Sunday, May 06, 2007

Response to Andrew Ferguson's WEEKLY STANDARD Article

The AEI debate continues to draw commentary. Andrew Ferguson has written an article on the debate for the Weekly Standard, which can be found here.

Although Ferguson's report is generally accurate as a brief summary, a few points need clarification.

His opening is cute: "They only had two and a half hours to settle some knotty questions--Does reality have an ultimate, metaphysical foundation? Is there content to the universe?--so they had to talk fast. But not fast enough."

Ok, I did talk fast, but not because I was silly enough to think I could answer such questions. Just the opposite: I explicitly stressed in my comments that ultimate questions of First Cause must be left open. To answer such questions, we must appeal either to nature or to nature's God, which means appealing either to reason or revelation, and this requires a fundamental choice between alternatives that must always be open, because neither side can refute the other.

Ferguson quotes from Steven Hayward's introductory remarks the claim that social Darwinist principles were "invoked by the Confederacy's most articulate theorist, Alexander Stephens." What he doesn't say is that Darwin explicitly criticized slavery and the Confederacy and argued against the claim of scientific racists that the human races were actually separate species. Nor does he say that the American proslavery folks were able to quote the Bible as supporting slavery. I have commented on this extensively on this blog and in Darwinian Natural Right.

Ferguson quotes a passage from chapter 5 of Darwin's Descent of Man a passage that appears to endorse Francis Galton's eugenics. But Ferguson very carefully does not quote the immediately following passage in which Darwin declares that "sympathy" as "the noblest part of our nature" teaches us that we must care for the weak and the helpless. Nor does Ferguson quote from Darwin's comments in the last chapter of Descent in which he rejects Galton's eugenics as "utopian". I have a whole chapter on social Darwinism and eugenics in Darwinian Conservatism.

Ron Bailey of Reason magazine was more favorable to my side of the AEI debate. His post can be found here.


David Gordon said...

The claim that Darwinism inspired Stephens's "Cornerstone" address, which I assume Hayward has taken from
Harry Jaffa, cannot be sustained. The Origin of Species, which was published about 16 months before Stephens's speech, does not discuss human evolution and mentions Negroes only a few times, always innocuously.

Larry Arnhart said...


Yes, you're right. In my chapter on slavery in DARWINIAN NATURAL RIGHT (chapter 7), I refer to Stephens' "cornerstone" speech (p. 204-205) in my account of how the proslavery people relied on the racist science of Josiah Nott, Samuel Morton, and others. A big part of Darwin's DESCENT was to refute that racist science behind the proslavery position.

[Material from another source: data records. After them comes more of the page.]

/-! setOq -/

@[simp] theorem setOq_loaded (p : Plane) (n : Nat) (q : OutQueue) : (setOq p n q).loaded = p.loaded := rfl
@[simp] theorem setOq_epoch (p : Plane) (n : Nat) (q : OutQueue) : (setOq p n q).epoch = p.epoch := rfl
@[simp] theorem setOq_released (p : Plane) (n : Nat) (q : OutQueue) : (setOq p n q).released = p.released := rfl
@[simp] theorem setOq_live (p : Plane) (n : Nat) (q : OutQueue) : (setOq p n q).live = p.live := rfl
@[simp] theorem setOq_cut (p : Plane) (n : Nat) (q : OutQueue) : (setOq p n q).cut = p.cut := rfl
@[simp] theorem setOq_steps (p : Plane) (n : Nat) (q : OutQueue) : (setOq p n q).steps = p.steps := rfl
@[simp] theorem setOq_g (p : Plane) (n : Nat) (q : OutQueue) : (setOq p n q).g = p.g := rfl
@[simp] theorem setOq_k (p : Plane) (n : Nat) (q : OutQueue) : (setOq p n q).k = p.k := rfl
@[simp] theorem setOq_iq (p : Plane) (n : Nat) (q : OutQueue) : (setOq p n q).iq = p.iq := rfl
@[simp] theorem setOq_xt (p : Plane) (n : Nat) (q : OutQueue) : (setOq p n q).xt = p.xt := rfl
@[simp] theorem setOq_lt (p : Plane) (n : Nat) (q : OutQueue) : (setOq p n q).lt = p.lt := rfl
@[simp] theorem setOq_hurdles (p : Plane) (n : Nat) (q : OutQueue) : (setOq p n q).hurdles = p.hurdles := rfl
@[simp] theorem setOq_adapt (p : Plane) (n : Nat) (q : OutQueue) : (setOq p n q).adapt = p.adapt := rfl
@[simp] theorem setOq_swap (p : Plane) (n : Nat) (q : OutQueue) : (setOq p n q).swap = p.swap := rfl
@[simp] theorem setOq_side (p : Plane) (n : Nat) (q : OutQueue) : (setOq p n q).side = p.side := rfl
@[simp] theorem setOq_sideBad (p : Plane) (n : Nat) (q : OutQueue) : (setOq p n q).sideBad = p.sideBad := rfl
@[simp] theorem setOq_ctx (p : Plane) (n : Nat) (q : OutQueue) : (setOq p n q).ctx = p.ctx := rfl
@[simp] theorem setOq_statOpen (p : Plane) (n : Nat) (q : OutQueue) : (setOq p n q).statOpen = p.statOpen := rfl
@[simp] theorem setOq_oq (p : Plane) (n : Nat) (q : OutQueue) : (setOq p n q).oq = Tab.set p.oq n q := rfl

/-! setCtx -/

@[simp] theorem setCtx_loaded (p : Plane) (n : Nat) (x : Context) : (setCtx p n x).loaded = p.loaded := rfl
@[simp] theorem setCtx_epoch (p : Plane) (n : Nat) (x : Context) : (setCtx p n x).epoch = p.epoch := rfl
@[simp] theorem setCtx_released (p : Plane) (n : Nat) (x : Context) : (setCtx p n x).released = p.released := rfl
@[simp] theorem setCtx_live (p : Plane) (n : Nat) (x : Context) : (setCtx p n x).live = p.live := rfl
@[simp] theorem setCtx_cut (p : Plane) (n : Nat) (x : Context) : (setCtx p n x).cut = p.cut := rfl
@[simp] theorem setCtx_steps (p : Plane) (n : Nat) (x : Context) : (setCtx p n x).steps = p.steps := rfl
@[simp] theorem setCtx_g (p : Plane) (n : Nat) (x : Context) : (setCtx p n x).g = p.g := rfl
@[simp] theorem setCtx_k (p : Plane) (n : Nat) (x : Context) : (setCtx p n x).k = p.k := rfl
@[simp] theorem setCtx_iq (p : Plane) (n : Nat) (x : Context) : (setCtx p n x).iq = p.iq := rfl
@[simp] theorem setCtx_oq (p : Plane) (n : Nat) (x : Context) : (setCtx p n x).oq = p.oq := rfl
@[simp] theorem setCtx_xt (p : Plane) (n : Nat) (x : Context) : (setCtx p n x).xt = p.xt := rfl
@[simp] theorem setCtx_lt (p : Plane) (n : Nat) (x : Context) : (setCtx p n x).lt = p.lt := rfl
@[simp] theorem setCtx_hurdles (p : Plane) (n : Nat) (x : Context) : (setCtx p n x).hurdles = p.hurdles := rfl
@[simp] theorem setCtx_adapt (p : Plane) (n : Nat) (x : Context) : (setCtx p n x).adapt = p.adapt := rfl
@[simp] theorem setCtx_swap (p : Plane) (n : Nat) (x : Context) : (setCtx p n x).swap = p.swap := rfl
@[simp] theorem setCtx_side (p : Plane) (n : Nat) (x : Context) : (setCtx p n x).side = p.side := rfl
@[simp] theorem setCtx_sideBad (p : Plane) (n : Nat) (x : Context) : (setCtx p n x).sideBad = p.sideBad := rfl
@[simp] theorem setCtx_statOpen (p : Plane) (n : Nat) (x : Context) : (setCtx p n x).statOpen = p.statOpen := rfl
@[simp] theorem setCtx_ctx (p : Plane) (n : Nat) (x : Context) : (setCtx p n x).ctx = Tab.set p.ctx n x := rfl

/-! regWrite -/

@[simp] theorem regWrite_loaded (p : Plane) (n : Nat) (v : U32) : (regWrite p n v).loaded = p.loaded := rfl
@[simp] theorem regWrite_epoch (p : Plane) (n : Nat) (v : U32) : (regWrite p n v).epoch = p.epoch := rfl
@[simp] theorem regWrite_released (p : Plane) (n : Nat) (v : U32) : (regWrite p n v).released = p.released := rfl
@[simp] theorem regWrite_live (p : Plane) (n : Nat) (v : U32) : (regWrite p n v).live = p.live := rfl
@[simp] theorem regWrite_cut (p : Plane) (n : Nat) (v : U32) : (regWrite p n v).cut = p.cut := rfl
@[simp] theorem regWrite_steps (p : Plane) (n : Nat) (v : U32) : (regWrite p n v).steps = p.steps := rfl
@[simp] theorem regWrite_k (p : Plane) (n : Nat) (v : U32) : (regWrite p n v).k = p.k := rfl
@[simp] theorem regWrite_iq (p : Plane) (n : Nat) (v : U32) : (regWrite p n v).iq = p.iq := rfl
@[simp] theorem regWrite_oq (p : Plane) (n : Nat) (v : U32) : (regWrite p n v).oq = p.oq := rfl
@[simp] theorem regWrite_xt (p : Plane) (n : Nat) (v : U32) : (regWrite p n v).xt = p.xt := rfl
@[simp] theorem regWrite_lt (p : Plane) (n : Nat) (v : U32) : (regWrite p n v).lt = p.lt := rfl
@[simp] theorem regWrite_hurdles (p : Plane) (n : Nat) (v : U32) : (regWrite p n v).hurdles = p.hurdles := rfl
@[simp] theorem regWrite_adapt (p : Plane) (n : Nat) (v : U32) : (regWrite p n v).adapt = p.adapt := rfl
@[simp] theorem regWrite_swap (p : Plane) (n : Nat) (v : U32) : (regWrite p n v).swap = p.swap := rfl
@[simp] theorem regWrite_side (p : Plane) (n : Nat) (v : U32) : (regWrite p n v).side = p.side := rfl
@[simp] theorem regWrite_sideBad (p : Plane) (n : Nat) (v : U32) : (regWrite p n v).sideBad = p.sideBad := rfl
@[simp] theorem regWrite_ctx (p : Plane) (n : Nat) (v : U32) : (regWrite p n v).ctx = p.ctx := rfl
@[simp] theorem regWrite_statOpen (p : Plane) (n : Nat) (v : U32) : (regWrite p n v).statOpen = p.statOpen := rfl
@[simp] theorem regWrite_g (p : Plane) (n : Nat) (v : U32) : (regWrite p n v).g = Tab.set p.g n v := rfl

/-! setPlane -/

@[simp] theorem setPlane_run (t : Tile) (k : Nat) (p : Plane) : (setPlane t k p).run = t.run := rfl
@[simp] theorem setPlane_mem (t : Tile) (k : Nat) (p : Plane) : (setPlane t k p).mem = t.mem := rfl
@[simp] theorem setPlane_ecc (t : Tile) (k : Nat) (p : Plane) : (setPlane t k p).ecc = t.ecc := rfl
@[simp] theorem setPlane_bmMode (t : Tile) (k : Nat) (p : Plane) : (setPlane t k p).bmMode = t.bmMode := rfl
@[simp] theorem setPlane_banks (t : Tile) (k : Nat) (p : Plane) : (setPlane t k p).banks = t.banks := rfl
@[simp] theorem setPlane_csdelta (t : Tile) (k : Nat) (p : Plane) : (setPlane t k p).csdelta = t.csdelta := rfl
@[simp] theorem setPlane_inflight (t : Tile) (k : Nat) (p : Plane) : (setPlane t k p).inflight = t.inflight := rfl
@[simp] theorem setPlane_lastCtx (t : Tile) (k : Nat) (p : Plane) : (setPlane t k p).lastCtx = t.lastCtx := rfl
@[simp] theorem setPlane_correctable (t : Tile) (k : Nat) (p : Plane) : (setPlane t k p).correctable = t.correctable := rfl
@[simp] theorem setPlane_retries (t : Tile) (k : Nat) (p : Plane) : (setPlane t k p).retries = t.retries := rfl
@[simp] theorem setPlane_stall (t : Tile) (k : Nat) (p : Plane) : (setPlane t k p).stall = t.stall := rfl
@[simp] theorem setPlane_stallSeen (t : Tile) (k : Nat) (p : Plane) : (setPlane t k p).stallSeen = t.stallSeen := rfl
@[simp] theorem setPlane_arrival (t : Tile) (k : Nat) (p : Plane) : (setPlane t k p).arrival = t.arrival := rfl
@[simp] theorem setPlane_coreReset (t : Tile) (k : Nat) (p : Plane) : (setPlane t k p).coreReset = t.coreReset := rfl
@[simp] theorem setPlane_relay (t : Tile) (k : Nat) (p : Plane) : (setPlane t k p).relay = t.relay := rfl
@[simp] theorem setPlane_ports (t : Tile) (k : Nat) (p : Plane) : (setPlane t k p).ports = t.ports := rfl
@[simp] theorem setPlane_served (t : Tile) (k : Nat) (p : Plane) : (setPlane t k p).served = t.served := rfl
@[simp] theorem setPlane_outEnabled (t : Tile) (k : Nat) (p : Plane) : (setPlane t k p).outEnabled = t.outEnabled := rfl
@[simp] theorem setPlane_bud (t : Tile) (k : Nat) (p : Plane) : (setPlane t k p).bud = t.bud := rfl
@[simp] theorem setPlane_retention (t : Tile) (k : Nat) (p : Plane) : (setPlane t k p).retention = t.retention := rfl
@[simp] theorem setPlane_issued (t : Tile) (k : Nat) (p : Plane) : (setPlane t k p).issued = t.issued := rfl
@[simp] theorem setPlane_portA (t : Tile) (k : Nat) (p : Plane) : (setPlane t k p).portA = t.portA := rfl
@[simp] theorem setPlane_portB (t : Tile) (k : Nat) (p : Plane) : (setPlane t k p).portB = t.portB := rfl
@[simp] theorem setPlane_planes (t : Tile) (k : Nat) (p : Plane) : (setPlane t k p).planes = Tab.set t.planes k p := rfl

/-! setBank -/

@[simp] theorem setBank_planes (t : Tile) (n : Nat) (b : Bank) : (setBank t n b).planes = t.planes := rfl
@[simp] theorem setBank_run (t : Tile) (n : Nat) (b : Bank) : (setBank t n b).run = t.run := rfl
@[simp] theorem setBank_mem (t : Tile) (n : Nat) (b : Bank) : (setBank t n b).mem = t.mem := rfl
@[simp] theorem setBank_ecc (t : Tile) (n : Nat) (b : Bank) : (setBank t n b).ecc = t.ecc := rfl
@[simp] theorem setBank_bmMode (t : Tile) (n : Nat) (b : Bank) : (setBank t n b).bmMode = t.bmMode := rfl
@[simp] theorem setBank_csdelta (t : Tile) (n : Nat) (b : Bank) : (setBank t n b).csdelta = t.csdelta := rfl
@[simp] theorem setBank_inflight (t : Tile) (n : Nat) (b : Bank) : (setBank t n b).inflight = t.inflight := rfl
@[simp] theorem setBank_lastCtx (t : Tile) (n : Nat) (b : Bank) : (setBank t n b).lastCtx = t.lastCtx := rfl
@[simp] theorem setBank_correctable (t : Tile) (n : Nat) (b : Bank) : (setBank t n b).correctable = t.correctable := rfl
@[simp] theorem setBank_retries (t : Tile) (n : Nat) (b : Bank) : (setBank t n b).retries = t.retries := rfl
@[simp] theorem setBank_stall (t : Tile) (n : Nat) (b : Bank) : (setBank t n b).stall = t.stall := rfl
@[simp] theorem setBank_stallSeen (t : Tile) (n : Nat) (b : Bank) : (setBank t n b).stallSeen = t.stallSeen := rfl
@[simp] theorem setBank_arrival (t : Tile) (n : Nat) (b : Bank) : (setBank t n b).arrival = t.arrival := rfl
@[simp] theorem setBank_coreReset (t : Tile) (n : Nat) (b : Bank) : (setBank t n b).coreReset = t.coreReset := rfl
@[simp] theorem setBank_relay (t : Tile) (n : Nat) (b : Bank) : (setBank t n b).relay = t.relay := rfl
@[simp] theorem setBank_ports (t : Tile) (n : Nat) (b : Bank) : (setBank t n b).ports = t.ports := rfl
@[simp] theorem setBank_served (t : Tile) (n : Nat) (b : Bank) : (setBank t n b).served = t.served := rfl
@[simp] theorem setBank_outEnabled (t : Tile) (n : Nat) (b : Bank) : (setBank t n b).outEnabled = t.outEnabled := rfl
@[simp] theorem setBank_bud (t : Tile) (n : Nat) (b : Bank) : (setBank t n b).bud = t.bud := rfl
@[simp] theorem setBank_retention (t : Tile) (n : Nat) (b : Bank) : (setBank t n b).retention = t.retention := rfl
@[simp] theorem setBank_issued (t : Tile) (n : Nat) (b : Bank) : (setBank t n b).issued = t.issued := rfl
@[simp] theorem setBank_portA (t : Tile) (n : Nat) (b : Bank) : (setBank t n b).portA = t.portA := rfl
@[simp] theorem setBank_portB (t : Tile) (n : Nat) (b : Bank) : (setBank t n b).portB = t.portB := rfl
@[simp] theorem setBank_banks (t : Tile) (n : Nat) (b : Bank) : (setBank t n b).banks = Tab.set t.banks n b := rfl

end Sys2Proof.Machine
end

You're also right that Hayward draws this from Harry Jaffa. Actually, Jaffa is a little strange on this issue. He praised my DARWINIAN NATURAL RIGHT book. But he regularly denounces Darwinian science as immoral. Oddly enough, he once confessed to me that he had never read Darwin!

It's also significant that Jaffa doesn't comment on Abraham Lincoln's acceptance of the evolutionary theory promoted by Robert Chambers' VESTIGES OF THE NATURAL HISTORY OF CREATION, which Darwin identified as an early forerunner of his view. As I have noted on this blog, there are many similarities between Lincoln and Darwin that make it remarkable that they were born on the same day--February 12, 1809.

John Farrell said...

Excellent post, Larry.

When it comes to science, Ferguson's slipshod, dishonest journalism is, I'm sad to say (as a conservative author who has written on occasion for mags like National Review) the standard swill being recycled in virtually every conservative magazine, whether it's NR, The Weekly Standard, The American Spectator or even Commentary. That conservative journalists should be so cyncial is one of the most depressing things I've learned over the past decade.

Ferguson ought to be ashamed of himself. For that matter, so should the editors of the Standard. One expects NR to basically parrot whatever the latest talking points of the Discovery Institute are, but I would've though Bill Kristol and co. had more brains.

Kent Guida said...

Ferguson is a great writer, but he suffers from lack of basic information and terminal superficiality on this issue. But this piece was not nearly as bad as his earlier effort in TWS:
Evolutionary Psychology and Its True Believers
03/19/2001, Volume 006, Issue 26

I wouldn't go as far as Mr. Farrell, but I do think it is legitimate to demand that journalists like Ferguson and other writiers for political journals covering this area actually read your books before writing about your ideas.

The conservative journals Mr. Farrell mentions are really doing a great disservice to their readers by not discussing these questions with the seriousness they deserve.